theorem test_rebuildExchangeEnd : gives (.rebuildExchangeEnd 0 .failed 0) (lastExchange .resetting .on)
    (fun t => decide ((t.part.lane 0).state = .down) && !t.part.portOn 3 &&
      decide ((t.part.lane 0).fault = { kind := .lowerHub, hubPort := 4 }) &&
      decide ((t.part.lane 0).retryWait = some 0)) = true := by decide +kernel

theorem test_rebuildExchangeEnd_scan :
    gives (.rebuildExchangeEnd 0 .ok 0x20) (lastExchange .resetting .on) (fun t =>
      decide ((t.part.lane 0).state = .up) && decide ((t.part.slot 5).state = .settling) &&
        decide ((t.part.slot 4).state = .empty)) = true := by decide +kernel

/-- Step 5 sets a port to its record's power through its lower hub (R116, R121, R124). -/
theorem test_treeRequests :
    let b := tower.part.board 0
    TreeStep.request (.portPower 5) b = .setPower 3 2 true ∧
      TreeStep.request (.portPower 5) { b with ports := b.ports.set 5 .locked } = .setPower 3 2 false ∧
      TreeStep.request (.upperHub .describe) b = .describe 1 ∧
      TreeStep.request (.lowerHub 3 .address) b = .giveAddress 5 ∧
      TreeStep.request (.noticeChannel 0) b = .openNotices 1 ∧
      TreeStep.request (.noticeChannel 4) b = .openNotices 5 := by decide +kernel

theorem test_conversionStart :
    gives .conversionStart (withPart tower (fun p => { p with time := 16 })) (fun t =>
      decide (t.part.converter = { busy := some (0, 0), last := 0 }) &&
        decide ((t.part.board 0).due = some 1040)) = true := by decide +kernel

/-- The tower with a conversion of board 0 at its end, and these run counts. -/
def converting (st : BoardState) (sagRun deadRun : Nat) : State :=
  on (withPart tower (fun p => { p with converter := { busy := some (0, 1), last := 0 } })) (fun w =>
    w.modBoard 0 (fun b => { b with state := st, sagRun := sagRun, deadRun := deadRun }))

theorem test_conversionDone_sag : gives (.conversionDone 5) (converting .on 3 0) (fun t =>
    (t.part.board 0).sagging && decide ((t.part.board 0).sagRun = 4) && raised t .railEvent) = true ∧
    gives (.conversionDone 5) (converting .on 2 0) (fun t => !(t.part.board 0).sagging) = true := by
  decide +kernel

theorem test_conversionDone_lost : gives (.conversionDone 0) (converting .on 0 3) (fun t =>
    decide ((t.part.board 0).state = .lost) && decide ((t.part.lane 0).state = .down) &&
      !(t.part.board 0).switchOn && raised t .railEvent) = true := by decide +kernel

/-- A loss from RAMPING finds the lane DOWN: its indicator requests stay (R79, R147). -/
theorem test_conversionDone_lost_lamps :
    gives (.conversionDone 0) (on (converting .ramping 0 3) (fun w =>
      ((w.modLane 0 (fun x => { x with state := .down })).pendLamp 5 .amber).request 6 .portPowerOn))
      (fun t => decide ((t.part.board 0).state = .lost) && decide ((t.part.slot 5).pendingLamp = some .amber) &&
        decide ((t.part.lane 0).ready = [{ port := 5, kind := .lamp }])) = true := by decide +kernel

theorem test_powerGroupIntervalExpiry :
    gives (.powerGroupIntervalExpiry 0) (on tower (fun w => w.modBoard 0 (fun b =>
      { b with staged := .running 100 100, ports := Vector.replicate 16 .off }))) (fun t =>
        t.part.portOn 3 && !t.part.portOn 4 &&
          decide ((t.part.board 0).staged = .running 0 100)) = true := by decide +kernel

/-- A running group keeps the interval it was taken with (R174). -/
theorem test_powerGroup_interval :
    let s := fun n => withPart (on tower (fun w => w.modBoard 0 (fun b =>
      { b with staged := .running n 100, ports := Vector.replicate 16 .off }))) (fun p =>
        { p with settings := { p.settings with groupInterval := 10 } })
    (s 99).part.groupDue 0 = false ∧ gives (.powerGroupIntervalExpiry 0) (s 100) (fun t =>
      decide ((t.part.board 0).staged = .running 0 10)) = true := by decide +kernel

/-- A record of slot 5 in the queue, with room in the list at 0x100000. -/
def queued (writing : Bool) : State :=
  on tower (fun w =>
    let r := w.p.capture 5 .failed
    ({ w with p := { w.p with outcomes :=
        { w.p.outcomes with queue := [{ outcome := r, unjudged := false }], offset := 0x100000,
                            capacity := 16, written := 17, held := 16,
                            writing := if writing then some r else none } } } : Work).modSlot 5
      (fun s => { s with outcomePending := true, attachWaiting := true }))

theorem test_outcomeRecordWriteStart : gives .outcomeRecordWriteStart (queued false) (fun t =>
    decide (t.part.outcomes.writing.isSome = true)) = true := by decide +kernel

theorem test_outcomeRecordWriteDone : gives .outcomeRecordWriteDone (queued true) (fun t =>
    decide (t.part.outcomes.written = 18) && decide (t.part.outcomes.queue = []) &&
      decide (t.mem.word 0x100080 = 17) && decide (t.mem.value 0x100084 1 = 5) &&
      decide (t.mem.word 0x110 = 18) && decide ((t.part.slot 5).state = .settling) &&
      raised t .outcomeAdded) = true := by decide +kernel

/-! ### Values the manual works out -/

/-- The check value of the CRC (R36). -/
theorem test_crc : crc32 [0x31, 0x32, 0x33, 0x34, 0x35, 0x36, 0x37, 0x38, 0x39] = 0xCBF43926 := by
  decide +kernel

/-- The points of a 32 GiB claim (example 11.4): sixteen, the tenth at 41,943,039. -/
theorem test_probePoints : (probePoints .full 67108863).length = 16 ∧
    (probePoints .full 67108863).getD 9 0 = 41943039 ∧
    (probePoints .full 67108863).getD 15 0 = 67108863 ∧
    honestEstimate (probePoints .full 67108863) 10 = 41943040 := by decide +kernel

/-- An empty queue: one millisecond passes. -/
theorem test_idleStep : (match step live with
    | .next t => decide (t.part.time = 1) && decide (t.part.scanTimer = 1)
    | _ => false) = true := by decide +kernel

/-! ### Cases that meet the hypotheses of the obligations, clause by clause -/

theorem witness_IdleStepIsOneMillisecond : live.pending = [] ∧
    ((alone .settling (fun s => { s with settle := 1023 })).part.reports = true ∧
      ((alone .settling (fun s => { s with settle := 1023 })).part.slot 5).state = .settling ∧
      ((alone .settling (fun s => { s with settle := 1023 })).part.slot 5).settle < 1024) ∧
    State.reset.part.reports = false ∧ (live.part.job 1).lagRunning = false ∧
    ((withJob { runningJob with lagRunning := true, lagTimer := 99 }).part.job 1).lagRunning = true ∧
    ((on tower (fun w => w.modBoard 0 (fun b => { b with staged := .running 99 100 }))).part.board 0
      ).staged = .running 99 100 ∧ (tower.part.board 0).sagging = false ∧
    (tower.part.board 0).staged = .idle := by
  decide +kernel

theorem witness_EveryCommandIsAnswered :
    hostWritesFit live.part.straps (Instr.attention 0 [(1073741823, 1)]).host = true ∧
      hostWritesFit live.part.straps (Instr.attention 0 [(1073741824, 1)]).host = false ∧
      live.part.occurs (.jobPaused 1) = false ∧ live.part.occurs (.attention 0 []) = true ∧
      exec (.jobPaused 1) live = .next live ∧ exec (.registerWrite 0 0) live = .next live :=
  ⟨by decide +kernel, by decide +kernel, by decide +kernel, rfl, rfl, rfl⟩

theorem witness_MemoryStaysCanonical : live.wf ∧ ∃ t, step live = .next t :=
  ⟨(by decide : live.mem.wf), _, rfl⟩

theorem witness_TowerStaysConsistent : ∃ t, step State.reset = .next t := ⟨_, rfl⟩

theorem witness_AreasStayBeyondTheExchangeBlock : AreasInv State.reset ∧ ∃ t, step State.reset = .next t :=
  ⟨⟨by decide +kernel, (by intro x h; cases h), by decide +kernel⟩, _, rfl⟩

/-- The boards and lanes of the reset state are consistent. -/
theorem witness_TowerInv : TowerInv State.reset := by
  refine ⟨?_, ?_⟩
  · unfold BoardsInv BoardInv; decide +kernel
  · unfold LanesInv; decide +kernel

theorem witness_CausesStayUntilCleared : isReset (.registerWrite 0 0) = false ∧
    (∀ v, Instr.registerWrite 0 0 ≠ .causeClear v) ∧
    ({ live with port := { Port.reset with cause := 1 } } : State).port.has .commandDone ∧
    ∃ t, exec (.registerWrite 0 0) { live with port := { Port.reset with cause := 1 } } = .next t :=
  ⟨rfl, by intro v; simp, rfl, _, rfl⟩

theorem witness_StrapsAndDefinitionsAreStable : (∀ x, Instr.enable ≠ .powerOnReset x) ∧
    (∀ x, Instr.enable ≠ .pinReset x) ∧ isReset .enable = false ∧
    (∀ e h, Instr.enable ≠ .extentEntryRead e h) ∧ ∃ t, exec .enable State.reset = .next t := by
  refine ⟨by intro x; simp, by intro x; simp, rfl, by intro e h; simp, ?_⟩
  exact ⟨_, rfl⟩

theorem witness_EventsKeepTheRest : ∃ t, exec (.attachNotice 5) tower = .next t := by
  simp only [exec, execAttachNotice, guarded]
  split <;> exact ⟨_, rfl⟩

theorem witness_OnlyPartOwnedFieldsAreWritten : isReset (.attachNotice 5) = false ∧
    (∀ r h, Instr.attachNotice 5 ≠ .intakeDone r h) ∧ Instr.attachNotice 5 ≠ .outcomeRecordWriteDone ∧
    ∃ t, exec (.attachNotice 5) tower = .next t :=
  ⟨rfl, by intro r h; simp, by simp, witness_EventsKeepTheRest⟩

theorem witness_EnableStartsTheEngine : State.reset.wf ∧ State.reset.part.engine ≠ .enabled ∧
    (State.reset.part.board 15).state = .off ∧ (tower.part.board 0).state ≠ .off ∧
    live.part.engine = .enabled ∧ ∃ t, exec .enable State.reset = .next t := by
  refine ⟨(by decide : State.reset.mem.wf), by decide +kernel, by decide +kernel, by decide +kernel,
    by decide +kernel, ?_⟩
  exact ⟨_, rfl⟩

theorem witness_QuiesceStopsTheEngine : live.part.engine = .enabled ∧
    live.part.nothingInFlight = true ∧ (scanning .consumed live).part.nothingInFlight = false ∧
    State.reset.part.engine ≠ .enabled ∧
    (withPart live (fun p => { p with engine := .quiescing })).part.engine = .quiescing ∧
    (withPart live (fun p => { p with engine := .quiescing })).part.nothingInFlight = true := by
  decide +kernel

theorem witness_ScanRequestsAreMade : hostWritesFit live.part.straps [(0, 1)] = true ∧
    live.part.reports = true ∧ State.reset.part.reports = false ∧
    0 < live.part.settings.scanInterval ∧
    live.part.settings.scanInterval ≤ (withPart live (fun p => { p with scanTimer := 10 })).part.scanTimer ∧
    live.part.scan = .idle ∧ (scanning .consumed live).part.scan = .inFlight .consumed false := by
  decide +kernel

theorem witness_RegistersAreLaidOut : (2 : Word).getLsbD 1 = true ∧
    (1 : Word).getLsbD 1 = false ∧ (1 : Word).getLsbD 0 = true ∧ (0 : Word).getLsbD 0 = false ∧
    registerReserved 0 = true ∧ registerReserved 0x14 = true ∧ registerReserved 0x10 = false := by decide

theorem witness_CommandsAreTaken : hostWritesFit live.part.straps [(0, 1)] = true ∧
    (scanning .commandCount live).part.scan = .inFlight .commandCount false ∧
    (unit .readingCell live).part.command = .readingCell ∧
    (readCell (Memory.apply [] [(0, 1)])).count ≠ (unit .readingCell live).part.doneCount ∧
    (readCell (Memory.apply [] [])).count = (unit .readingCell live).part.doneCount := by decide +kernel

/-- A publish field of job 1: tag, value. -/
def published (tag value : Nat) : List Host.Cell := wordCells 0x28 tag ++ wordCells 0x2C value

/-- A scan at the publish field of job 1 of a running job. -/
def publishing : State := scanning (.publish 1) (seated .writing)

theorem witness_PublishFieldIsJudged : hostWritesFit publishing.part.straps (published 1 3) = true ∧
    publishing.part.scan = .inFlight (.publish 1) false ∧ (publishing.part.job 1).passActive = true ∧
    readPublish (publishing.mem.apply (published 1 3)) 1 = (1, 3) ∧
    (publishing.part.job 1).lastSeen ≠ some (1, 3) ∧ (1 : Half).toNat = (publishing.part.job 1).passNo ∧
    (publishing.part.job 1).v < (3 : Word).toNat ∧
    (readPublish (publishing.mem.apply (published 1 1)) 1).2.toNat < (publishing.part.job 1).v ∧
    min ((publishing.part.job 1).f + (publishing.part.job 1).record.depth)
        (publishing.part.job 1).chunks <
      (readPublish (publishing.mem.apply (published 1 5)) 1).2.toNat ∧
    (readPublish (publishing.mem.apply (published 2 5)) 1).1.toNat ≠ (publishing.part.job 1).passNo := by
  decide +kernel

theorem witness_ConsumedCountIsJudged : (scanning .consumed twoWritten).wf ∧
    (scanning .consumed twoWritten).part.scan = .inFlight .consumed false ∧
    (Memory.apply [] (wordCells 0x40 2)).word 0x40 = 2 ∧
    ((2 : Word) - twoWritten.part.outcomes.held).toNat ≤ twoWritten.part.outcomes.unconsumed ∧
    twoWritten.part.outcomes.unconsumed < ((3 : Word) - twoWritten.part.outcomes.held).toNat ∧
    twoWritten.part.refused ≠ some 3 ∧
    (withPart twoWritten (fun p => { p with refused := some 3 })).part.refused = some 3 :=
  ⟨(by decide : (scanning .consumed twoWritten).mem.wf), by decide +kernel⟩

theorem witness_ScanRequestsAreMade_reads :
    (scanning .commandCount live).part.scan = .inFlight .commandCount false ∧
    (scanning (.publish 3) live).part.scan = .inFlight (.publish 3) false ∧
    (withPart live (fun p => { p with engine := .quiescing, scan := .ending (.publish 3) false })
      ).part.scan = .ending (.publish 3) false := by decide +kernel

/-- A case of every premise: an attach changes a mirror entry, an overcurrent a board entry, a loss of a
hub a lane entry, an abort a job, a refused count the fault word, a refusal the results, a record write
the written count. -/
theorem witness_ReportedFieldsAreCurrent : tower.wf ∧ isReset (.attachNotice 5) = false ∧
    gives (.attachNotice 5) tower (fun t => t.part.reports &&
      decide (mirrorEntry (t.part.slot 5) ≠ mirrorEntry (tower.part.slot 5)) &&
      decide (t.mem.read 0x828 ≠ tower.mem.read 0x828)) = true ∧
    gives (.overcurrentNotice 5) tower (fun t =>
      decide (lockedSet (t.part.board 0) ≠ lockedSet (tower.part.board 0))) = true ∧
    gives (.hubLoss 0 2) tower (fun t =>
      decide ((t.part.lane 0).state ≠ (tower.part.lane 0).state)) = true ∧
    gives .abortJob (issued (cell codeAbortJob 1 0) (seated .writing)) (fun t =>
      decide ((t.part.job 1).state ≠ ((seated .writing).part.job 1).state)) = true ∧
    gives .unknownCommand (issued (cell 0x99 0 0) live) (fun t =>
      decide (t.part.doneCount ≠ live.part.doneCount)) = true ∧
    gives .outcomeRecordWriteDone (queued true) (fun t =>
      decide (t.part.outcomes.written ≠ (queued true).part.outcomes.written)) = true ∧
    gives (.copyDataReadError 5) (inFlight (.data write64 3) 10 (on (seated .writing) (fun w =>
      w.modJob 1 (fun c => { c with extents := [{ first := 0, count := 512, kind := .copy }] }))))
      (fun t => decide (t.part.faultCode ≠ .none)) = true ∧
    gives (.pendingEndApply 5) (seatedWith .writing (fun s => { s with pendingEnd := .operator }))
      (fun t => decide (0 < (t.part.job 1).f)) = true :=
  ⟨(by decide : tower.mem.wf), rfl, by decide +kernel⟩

--

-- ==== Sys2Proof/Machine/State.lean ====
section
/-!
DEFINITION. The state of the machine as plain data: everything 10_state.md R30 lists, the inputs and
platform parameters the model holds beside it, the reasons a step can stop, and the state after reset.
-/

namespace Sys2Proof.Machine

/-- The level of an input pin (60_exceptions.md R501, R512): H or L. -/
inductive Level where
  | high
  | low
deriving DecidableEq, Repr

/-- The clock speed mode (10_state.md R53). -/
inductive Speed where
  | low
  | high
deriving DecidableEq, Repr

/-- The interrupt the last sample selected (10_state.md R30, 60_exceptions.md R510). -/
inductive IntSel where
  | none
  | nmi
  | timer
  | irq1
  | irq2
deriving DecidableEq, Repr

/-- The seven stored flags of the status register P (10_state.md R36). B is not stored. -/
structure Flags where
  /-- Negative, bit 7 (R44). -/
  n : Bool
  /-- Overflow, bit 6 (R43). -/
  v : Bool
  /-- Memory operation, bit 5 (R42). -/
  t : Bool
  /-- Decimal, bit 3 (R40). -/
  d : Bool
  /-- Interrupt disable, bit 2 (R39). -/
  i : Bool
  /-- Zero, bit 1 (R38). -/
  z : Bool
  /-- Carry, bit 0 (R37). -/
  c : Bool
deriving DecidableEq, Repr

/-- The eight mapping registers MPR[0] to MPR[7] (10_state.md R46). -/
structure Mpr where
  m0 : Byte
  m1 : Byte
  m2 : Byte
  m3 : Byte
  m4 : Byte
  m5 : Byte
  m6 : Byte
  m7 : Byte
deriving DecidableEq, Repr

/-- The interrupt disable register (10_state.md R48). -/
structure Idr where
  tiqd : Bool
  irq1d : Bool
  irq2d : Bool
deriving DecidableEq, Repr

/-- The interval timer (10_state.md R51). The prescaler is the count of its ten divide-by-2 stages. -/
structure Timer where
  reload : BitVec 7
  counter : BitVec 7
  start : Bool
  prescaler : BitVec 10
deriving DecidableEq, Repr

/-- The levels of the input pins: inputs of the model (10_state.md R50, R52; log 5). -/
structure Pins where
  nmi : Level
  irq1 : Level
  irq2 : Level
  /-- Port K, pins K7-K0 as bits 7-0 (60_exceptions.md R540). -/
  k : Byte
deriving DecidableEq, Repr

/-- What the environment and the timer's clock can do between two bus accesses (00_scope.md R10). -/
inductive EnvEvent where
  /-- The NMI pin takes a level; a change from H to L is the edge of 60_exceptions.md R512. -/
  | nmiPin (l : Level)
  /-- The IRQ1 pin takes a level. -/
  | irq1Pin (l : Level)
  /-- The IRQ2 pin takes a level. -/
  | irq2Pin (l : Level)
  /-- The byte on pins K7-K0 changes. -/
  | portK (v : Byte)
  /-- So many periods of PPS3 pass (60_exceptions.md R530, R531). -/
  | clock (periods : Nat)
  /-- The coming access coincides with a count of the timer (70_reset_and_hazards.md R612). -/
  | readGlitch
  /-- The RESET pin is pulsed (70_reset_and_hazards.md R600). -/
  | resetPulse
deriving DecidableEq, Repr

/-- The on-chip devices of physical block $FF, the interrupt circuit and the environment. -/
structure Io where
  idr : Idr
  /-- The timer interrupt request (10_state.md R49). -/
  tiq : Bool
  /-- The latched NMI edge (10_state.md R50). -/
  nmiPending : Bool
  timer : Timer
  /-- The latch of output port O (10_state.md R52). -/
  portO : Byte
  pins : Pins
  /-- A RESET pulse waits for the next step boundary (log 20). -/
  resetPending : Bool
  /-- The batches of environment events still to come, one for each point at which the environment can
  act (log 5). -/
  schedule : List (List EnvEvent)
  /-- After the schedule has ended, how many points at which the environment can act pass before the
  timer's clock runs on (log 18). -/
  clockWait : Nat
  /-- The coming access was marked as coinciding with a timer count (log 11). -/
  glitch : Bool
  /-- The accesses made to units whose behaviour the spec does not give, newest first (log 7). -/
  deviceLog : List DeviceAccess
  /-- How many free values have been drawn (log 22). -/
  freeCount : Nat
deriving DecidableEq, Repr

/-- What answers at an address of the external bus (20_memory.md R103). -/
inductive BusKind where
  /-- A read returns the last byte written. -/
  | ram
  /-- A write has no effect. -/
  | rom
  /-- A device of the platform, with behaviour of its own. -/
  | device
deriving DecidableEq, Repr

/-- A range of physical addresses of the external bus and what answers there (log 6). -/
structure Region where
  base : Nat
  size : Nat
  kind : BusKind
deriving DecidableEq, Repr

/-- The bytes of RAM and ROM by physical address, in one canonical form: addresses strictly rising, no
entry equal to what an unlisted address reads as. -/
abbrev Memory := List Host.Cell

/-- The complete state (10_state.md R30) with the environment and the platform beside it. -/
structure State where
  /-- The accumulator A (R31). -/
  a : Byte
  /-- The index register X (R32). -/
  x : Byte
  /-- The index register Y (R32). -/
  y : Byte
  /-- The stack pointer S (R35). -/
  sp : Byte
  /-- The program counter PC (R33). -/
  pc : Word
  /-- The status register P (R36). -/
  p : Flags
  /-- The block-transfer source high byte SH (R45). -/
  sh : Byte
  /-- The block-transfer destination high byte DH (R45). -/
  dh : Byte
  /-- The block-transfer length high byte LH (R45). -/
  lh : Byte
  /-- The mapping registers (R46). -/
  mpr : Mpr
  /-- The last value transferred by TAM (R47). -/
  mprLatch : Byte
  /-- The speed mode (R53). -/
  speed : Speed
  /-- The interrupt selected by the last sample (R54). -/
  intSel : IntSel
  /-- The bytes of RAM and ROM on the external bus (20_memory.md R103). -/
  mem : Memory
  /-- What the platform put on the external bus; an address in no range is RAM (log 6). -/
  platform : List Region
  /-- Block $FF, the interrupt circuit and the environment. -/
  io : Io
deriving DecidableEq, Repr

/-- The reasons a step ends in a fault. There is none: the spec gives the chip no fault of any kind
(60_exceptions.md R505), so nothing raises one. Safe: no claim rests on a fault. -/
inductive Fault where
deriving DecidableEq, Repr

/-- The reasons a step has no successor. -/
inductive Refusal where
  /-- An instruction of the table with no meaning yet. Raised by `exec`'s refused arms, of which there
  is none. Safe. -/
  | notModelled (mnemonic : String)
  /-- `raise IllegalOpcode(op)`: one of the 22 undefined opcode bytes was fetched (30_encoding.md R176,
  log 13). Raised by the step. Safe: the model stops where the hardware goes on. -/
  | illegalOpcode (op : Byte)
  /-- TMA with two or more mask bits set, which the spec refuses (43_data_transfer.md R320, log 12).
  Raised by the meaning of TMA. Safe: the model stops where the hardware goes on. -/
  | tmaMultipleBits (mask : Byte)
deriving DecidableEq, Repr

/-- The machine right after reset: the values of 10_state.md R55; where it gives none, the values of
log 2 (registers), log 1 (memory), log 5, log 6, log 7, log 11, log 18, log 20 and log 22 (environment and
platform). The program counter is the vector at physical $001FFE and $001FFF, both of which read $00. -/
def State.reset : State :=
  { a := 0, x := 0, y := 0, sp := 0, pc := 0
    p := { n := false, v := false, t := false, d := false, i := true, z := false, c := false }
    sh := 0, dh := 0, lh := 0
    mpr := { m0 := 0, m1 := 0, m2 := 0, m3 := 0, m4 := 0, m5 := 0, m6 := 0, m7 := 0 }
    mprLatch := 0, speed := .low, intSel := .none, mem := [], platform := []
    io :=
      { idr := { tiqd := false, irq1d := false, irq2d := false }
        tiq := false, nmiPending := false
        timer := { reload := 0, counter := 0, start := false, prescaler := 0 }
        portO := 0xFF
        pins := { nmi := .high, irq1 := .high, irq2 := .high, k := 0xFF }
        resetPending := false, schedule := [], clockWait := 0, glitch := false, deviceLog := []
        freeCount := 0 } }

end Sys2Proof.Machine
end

**WHAT TO PRODUCE**
The response consists of the lines above that contain "chip".

**WRITTEN SOLUTION**
/-- The on-chip devices of physical block $FF, the interrupt circuit and the environment. -/
/-- The reasons a step ends in a fault. There is none: the spec gives the chip no fault of any kind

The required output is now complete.